Why JD.com Stock Dropped
For all intents and purposes, JD is the Amazon (NASDAQ:AMZN) of China with a logistics arm. As the Amazon of China, JD has been a big growth company with improving margins for the past several years.
In 2015, JD grew revenues by nearly 60% and the core JD Mall business was barely profitable (0.3% operating margins). In 2016, revenues grew by nearly 45%, and JD Mall margins expanded healthily to 0.9%.
Same thing happened in 2017. You had big revenue growth (40%) and big margin expansion (operating margins jumped to 1.4%).
But, this big growth, big margin expansion narrative hit a road-bump in 2018. Namely, the red hot Chinese economy cooled, and JD’s growth rates fell.
Throughout the year, quarterly year-over-year revenue growth rates have dropped from 33% to 31% to 25%. In Q4, they are expected to drop further to 20%. Thus, 2018 projects to be a mid-20% growth year, versus 40%-plus growth in each of the past three years.
Concurrent to this, JD management decided at the beginning of the year that this would be a good year to invest big into JD Logistics to improve operational efficiency. That means JD Logistics margins have been killed year-to-date.
Meanwhile, JD Mall margins, after multiple years of growth, are starting to flatten out. Thus, the overall margin profile has deteriorated meaningfully this year, and profits look exceptionally weak. Weak profits usually equal weak stock, and that is exactly what you have with JD.
Long Term Upside Is Compelling
In the big picture, these headwinds are temporary. The China economy is cooling because of trade tensions, and trade tensions won’t last forever. Moreover, the ecommerce growth narrative in China remains robust and this projects to be a big-time growth industry for a lot longer.
Plus, JD Logistics margins won’t be weak forever. As investments into the Logistics business phase out, those margins will push higher, and that will bring the overall margin profile significantly higher.
Overall, this is still a 15%-plus growth company with healthy long term margin drivers. Under those assumptions, it really isn’t hard to see JD doing about $130 billion in sales in five years (15% annualized growth rate from 2018’s projected $66 billion base) with roughly 4% operating margins (consistent with where Amazon is in its domestic retail business).
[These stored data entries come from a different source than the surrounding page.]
-- ==== Sys2Proof/Certificates/Slice0/Obligations.lean ====
section
/-! DEFINITION. The statements for the provers. `Leaves c s t` says that the blocks stand at `t` after command `c`, the
Sequencer taking its messages from there (log 3); `t` and `u` are always states after the command. -/

section

open Sys2Proof Sys2Proof.Machine

/-! ### The queue, reset and the laws of the state -/

/-- A step takes the command at the front of the queue, with the queue's rest left; on an empty queue the part idles
(log 1). -/
def Obligations.StepTakesTheFrontCommand : Prop :=
  (∀ (c : Instr) (rest : List Instr) (s : State),
    step { s with pending := c :: rest } = exec c { s with pending := rest }) ∧
  ∀ s : State, s.pending = [] → step s = .next s

/-- Every command, well-formed or not, answers a next state in every state, and leaves the waiting commands alone: the
queue is the model's own (log 1), and POWER_ON_RESET keeps it (log 25). -/
def Obligations.EveryCommandAnswersNext : Prop :=
  ∀ (c : Instr) (s : State), ∃ t, exec c s = .next t ∧ t.pending = s.pending

/-- POWER_ON_RESET brings every block to its power-on values and keeps the waiting commands (log 25). -/
def Obligations.PowerOnResetValues : Prop :=
  ∀ s : State, ∃ t, exec .powerOnReset s = .next t ∧ t.pending = s.pending ∧
    t.timer.frameCount = 0 ∧ t.timer.seconds = 0 ∧ t.timer.divider = 32000 ∧
    t.sPort.link = .down ∧ t.sPort.goodRun = 0 ∧ t.sPort.failedRun = 0 ∧ t.sPort.established = false ∧
    t.sPort.lastNumber = 0 ∧ t.sPort.inboundCount = 0 ∧ t.sPort.partialCell = [] ∧
    t.zPort.link = .down ∧ t.zPort.goodRun = 0 ∧ t.zPort.failedRun = 0 ∧ t.zPort.established = false ∧
    t.zPort.lastNumber = 0 ∧ t.zPort.partialCell = [] ∧ (∀ z < 128, t.zPort.reports.get z = none) ∧
    t.router.address = 0 ∧ t.router.destination = none ∧ t.router.sToZ = [] ∧ t.router.zToS = [] ∧
    t.router.places = [] ∧ t.router.confirms = [] ∧ t.router.sSending = [] ∧ t.router.zSending = [] ∧
    t.tables.fields = .powerOn ∧ (∀ r, t.passes r = true ∧ t.marked r = false) ∧ t.tables.edit = none ∧
    t.engine.incidents = [] ∧ t.engine.general = none ∧ t.engine.idCounter = 1 ∧
    (∀ z < 128, t.engine.demand.get z = .none ∧ t.engine.allClear.get z = 0) ∧
    (∀ k < 16, t.arbiter.claims.get k = none) ∧ t.arbiter.arrivalCounter = 0 ∧ t.arbiter.onAirCounter = 0 ∧
    t.arbiter.confirmCounter = 0 ∧ t.arbiter.reserved = none ∧
    (∀ z < 128, t.arbiter.masks.get z = 0 ∧ t.arbiter.planClaims.get z = none ∧ t.arbiter.holders.get z = .none) ∧
    (∀ c < 32, t.crosspoint.presence.get c = .absent ∧ t.crosspoint.runs.get c = 0 ∧ t.crosspoint.samples.get c = 0) ∧
    (∀ z < 128, t.crosspoint.trims.get z = 0 ∧ t.crosspoint.records.get z = .none) ∧
    t.sequencer.step = .idle ∧ t.sequencer.pointer = 0 ∧ t.sequencer.scrubPointer = 0 ∧ t.sequencer.latch = false ∧
    t.sequencer.overdue = 0 ∧ t.sequencer.reportsAvailable = false ∧
    (∀ z < 128, t.sequencer.zones.get z = { last := .notTested, failures := 0, counted := none, normals := 0 }) ∧
    t.faultUnit.list = [] ∧ t.faultUnit.overflow = false ∧ t.faultUnit.queue = [] ∧ t.faultUnit.enabled = false ∧
    t.faultUnit.overrun = false ∧ t.faultUnit.sequence = 0

/-- Every law below holds in the reset state. -/
def Obligations.LawsHoldAtReset : Prop :=
  FaultUnitLaw State.reset.faultUnit ∧ DemandLaw State.reset.engine ∧ EditLaw State.reset ∧
  ChannelLaw State.reset.arbiter ∧ (∀ z < 128, HolderLaw State.reset z ∧ RecordLaw State.reset z) ∧
  CountLaw State.reset.arbiter ∧ StampLaw State.reset.arbiter ∧
  ZoneLaw State.reset ∧ RouterLaw State.reset.router ∧ HandLaw State.reset.router ∧
  OwedLaw State.reset.sequencer ∧ IncidentLaw State.reset.engine ∧ PlanClaimLaw State.reset

/-- Every step keeps the laws of the Fault List and of the notification queue. -/
def Obligations.FaultUnitLawKept : Prop :=
  ∀ s t : State, FaultUnitLaw s.faultUnit → step s = .next t → FaultUnitLaw t.faultUnit

/-- Every step keeps each zone's demand the one formed from GENERAL and the incidents, and all-clear timers off wherever
there is demand. -/
def Obligations.DemandLawKept : Prop :=
  ∀ s t : State, DemandLaw s.engine → step s = .next t → DemandLaw t.engine

/-- Every step keeps three laws of exclusion: no edit is OPEN or VALIDATING while an incident is listed or GENERAL is set,
no source channel belongs to two claims, and no two claims hold one stamp, none of the stamps passing its counter. -/
def Obligations.EditAndChannelLawsKept : Prop :=
  (∀ s t : State, EditLaw s → step s = .next t → EditLaw t) ∧
  (∀ s t : State, ChannelLaw s.arbiter → step s = .next t → ChannelLaw t.arbiter) ∧
  ∀ s t : State, StampLaw s.arbiter → step s = .next t → StampLaw t.arbiter

/-- Every step keeps every zone's holder the winner of R100, or NONE under a reservation that no winner of level 3 or more
meets; and with that, every zone's holder record in the Crosspoint the record of its holder. -/
def Obligations.HolderLawKept : Prop :=
  (∀ s t : State, (∀ z < 128, HolderLaw s z) → step s = .next t → ∀ z < 128, HolderLaw t z) ∧
  ∀ s t : State, (∀ z < 128, HolderLaw s z) → (∀ z < 128, RecordLaw s z) → step s = .next t →
    ∀ z < 128, RecordLaw t z

/-- Every step keeps each claim's zones-held count equal to the number of zones its slot holds, where the holders are the
winners and the step zone is a zone. -/
def Obligations.HolderCountsKept : Prop :=
  ∀ s t : State, (∀ z < 128, HolderLaw s z) → ZoneLaw s → CountLaw s.arbiter → step s = .next t →
    CountLaw t.arbiter

/-- Every step keeps the pointers, the step zone and the reserved zone in range, and leaves no owed step waiting in
IDLE. -/
def Obligations.SequencerLawsKept : Prop :=
  (∀ s t : State, ZoneLaw s → step s = .next t → ZoneLaw t) ∧
  ∀ s t : State, OwedLaw s.sequencer → step s = .next t → OwedLaw t.sequencer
Under those assumptions and assuming a 20% tax rate, $4 billion in profits by fiscal 2023 seems doable for this company.
A market-average 16 multiple on that implies a long term valuation target of $64 billion. The current market cap is about $30 billion. Thus, JD stock has doubling potential in the long run.
Near Term Weakness May Persist
Because of its tremendous long term upside potential, JD stock is a buy on this dip. But, because near term headwinds will persist, this is a dip you want to gradually buy into.
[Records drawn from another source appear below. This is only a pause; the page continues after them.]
-- ==== Sys2Proof/Laws/Tab.lean ====
section
/-! SUPPORT. Reading a fixed-length table after it has been changed. -/

namespace Sys2Proof.Tab

variable {α β : Type} [Inhabited α] [Inhabited β] {n : Nat}

theorem get_set_self (t : Tab α n) (a : α) {i : Nat} (h : i < n) : (t.set i a).get i = a := by
  simp [get, set, List.getD_eq_getElem?_getD, t.size, h]

theorem get_set_ne (t : Tab α n) (a : α) {i j : Nat} (h : i ≠ j) : (t.set i a).get j = t.get j := by
  simp [get, set, List.getD_eq_getElem?_getD, List.getElem?_set_ne h]

omit [Inhabited α] in
theorem set_beyond (t : Tab α n) (a : α) {i : Nat} (h : n ≤ i) : t.set i a = t := by
  cases t with
  | mk l hl =>
    have : l.set i a = l := List.set_eq_of_length_le (by omega)
    simp [set, this]

theorem get_beyond (t : Tab α n) {i : Nat} (h : n ≤ i) : t.get i = default := by
  simp [get, List.getD_eq_getElem?_getD, List.getElem?_eq_none (by simpa [t.size] using h : t.items.length ≤ i)]

theorem get_set (t : Tab α n) (a : α) (i j : Nat) :
    (t.set i a).get j = if i = j ∧ j < n then a else t.get j := by
  by_cases h : i = j
  · subst h
    by_cases hi : i < n
    · simp [get_set_self, hi]
    · simp [set_beyond t a (Nat.not_lt.mp hi), hi]
  · simp [h, get_set_ne t a h]

theorem get_const (a : α) {i : Nat} (h : i < n) : (const a : Tab α n).get i = a := by
  simp [get, const, List.getD_eq_getElem?_getD, h]

omit [Inhabited α] [Inhabited β] in
theorem getElem?_mapFrom (f : Nat → α → β) (l : List α) (k i : Nat) :
    (mapFrom f k l)[i]? = (l[i]?).map (f (k + i)) := by
  induction l generalizing k i with
  | nil => simp [mapFrom]
  | cons a l ih =>
    cases i with
    | zero => simp [mapFrom]
    | succ i => simp only [mapFrom, List.getElem?_cons_succ, ih, Nat.add_assoc, Nat.add_comm 1 i]

theorem get_mapIdx (t : Tab α n) (f : Nat → α → β) {i : Nat} (h : i < n) : (t.mapIdx f).get i = f i (t.get i) := by
  have hi : i < t.items.length := by simpa [t.size] using h
  simp [get, mapIdx, List.getD_eq_getElem?_getD, getElem?_mapFrom, List.getElem?_eq_getElem hi]

/-- Two tables that read alike at every place are equal. -/
theorem ext_get {t u : Tab α n} (h : ∀ i < n, t.get i = u.get i) : t = u := by
  cases t with
  | mk l hl => cases u with
    | mk m hm =>
      have : l = m := by
        apply List.ext_getElem (by omega)
        intro i hi hj
        simpa [get, List.getD_eq_getElem?_getD, List.getElem?_eq_getElem hi, List.getElem?_eq_getElem hj] using
          h i (by omega)
      subst this; rfl

end Sys2Proof.Tab
end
It really doesn’t look like U.S. and China trade relations are going to improve meaningfully anytime soon, as both sides are apparently playing the long game and are willing to endure near term pain.
Moreover, recent economic data out of China isn’t all that great. Overall, the operating backdrop in China will remain weaker for longer, and this dour backdrop will keep JD growth rates depressed.
Improving margins in 2019 could help sentiment. But, the big thing is slowing revenue growth. So long as growth rates continue to rapidly decelerate, the stock will remain weak.
Bottom Line on JD Stock
At current levels, long term upside in JD is compelling. But, near term headwinds remain, and those headwinds will create choppiness in JD stock for the foreseeable future. As such, while this is a dip worth buying, it is also dip that will require caution and patience.
As of this writing, Luke Lango was long JD and AMZN.